WHAT IS NEEDED
Report every line of the data where the string "assumption" appears.

** SOURCE DATA follows **

theorem Keeps.windowWrite (p : ℕ) (b : Bytes) (h : Keeps s₀ s) : Keeps s₀ (State.windowWrite p b s) := by
  unfold State.windowWrite
  (try dsimp only)
  repeat' with_reducible first
    | assumption | intro _ | apply Keeps.devWrite | split
    | refine Keeps.upd ?_ rfl rfl rfl rfl (fun x => x) (fun x => x) ?_ ?_ ?_ ?_ | exact Units.within.refl _
    | exact Nat.le_refl _ | apply Memory.wf_write

theorem Keeps.readRelease  (h : Keeps s₀ s) : Keeps s₀ (State.readRelease s) := by
  unfold State.readRelease
  (try dsimp only)
  repeat' with_reducible first | assumption | apply Keeps.mapJournal

theorem Keeps.closeBlock (flag : ℕ) (h : Keeps s₀ s) : Keeps s₀ (State.closeBlock flag s) := by
  unfold State.closeBlock
  (try dsimp only)
  repeat' with_reducible first | assumption | apply Keeps.mapJournal | split

theorem Keeps.addRecord (r : JRecord) (h : Keeps s₀ s) : Keeps s₀ (State.addRecord r s) := by
  unfold State.addRecord
  (try dsimp only)
  repeat' with_reducible first | assumption | apply Keeps.closeBlock | apply Keeps.mapJournal | split

theorem Keeps.journalMarker (type : ℕ) (h' : Handle) (h : Keeps s₀ s) : Keeps s₀ (State.journalMarker type h' s) := by
  unfold State.journalMarker
  (try dsimp only)
  repeat' with_reducible first | assumption | apply Keeps.addRecord | split

theorem Keeps.ackBlock (b : JBlock) (h : Keeps s₀ s) : Keeps s₀ (State.ackBlock b s) := by
  unfold State.ackBlock
  (try dsimp only)
  repeat' with_reducible first | assumption | intro _ | apply Keeps.foldl | apply Keeps.mapJob | split

theorem Keeps.blockWritten  (h : Keeps s₀ s) : Keeps s₀ (State.blockWritten s) := by
  unfold State.blockWritten
  (try dsimp only)
  repeat' with_reducible first
    | assumption | apply Keeps.mapJournal | apply Keeps.windowWrite | apply Keeps.settleJobs | apply Keeps.ackBlock
    | apply Keeps.setNum | apply Keeps.bump | split

theorem Keeps.journalFail  (h : Keeps s₀ s) : Keeps s₀ (State.journalFail s) := by
  unfold State.journalFail
  (try dsimp only)
  repeat' with_reducible first
    | assumption | apply Keeps.event | apply Keeps.setSw | apply Keeps.release | apply Keeps.mapJournal | apply Keeps.side

theorem Keeps.blockOutcome (ok : Bool) (h : Keeps s₀ s) : Keeps s₀ (State.blockOutcome ok s) := by
  unfold State.blockOutcome
  (try dsimp only)
  repeat' with_reducible first
    | assumption | apply Keeps.blockWritten | apply Keeps.journalFail | apply Keeps.mapJournal | split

** End of SOURCE DATA **

TASK ANSWER
    | assumption | intro _ | apply Keeps.devWrite | split
  repeat' with_reducible first | assumption | apply Keeps.mapJournal
  repeat' with_reducible first | assumption | apply Keeps.mapJournal | split
  repeat' with_reducible first | assumption | apply Keeps.closeBlock | apply Keeps.mapJournal | split
  repeat' with_reducible first | assumption | apply Keeps.addRecord | split
  repeat' with_reducible first | assumption | intro _ | apply Keeps.foldl | apply Keeps.mapJob | split
    | assumption | apply Keeps.mapJournal | apply Keeps.windowWrite | apply Keeps.settleJobs | apply Keeps.ackBlock
    | assumption | apply Keeps.event | apply Keeps.setSw | apply Keeps.release | apply Keeps.mapJournal | apply Keeps.side
    | assumption | apply Keeps.blockWritten | apply Keeps.journalFail | apply Keeps.mapJournal | split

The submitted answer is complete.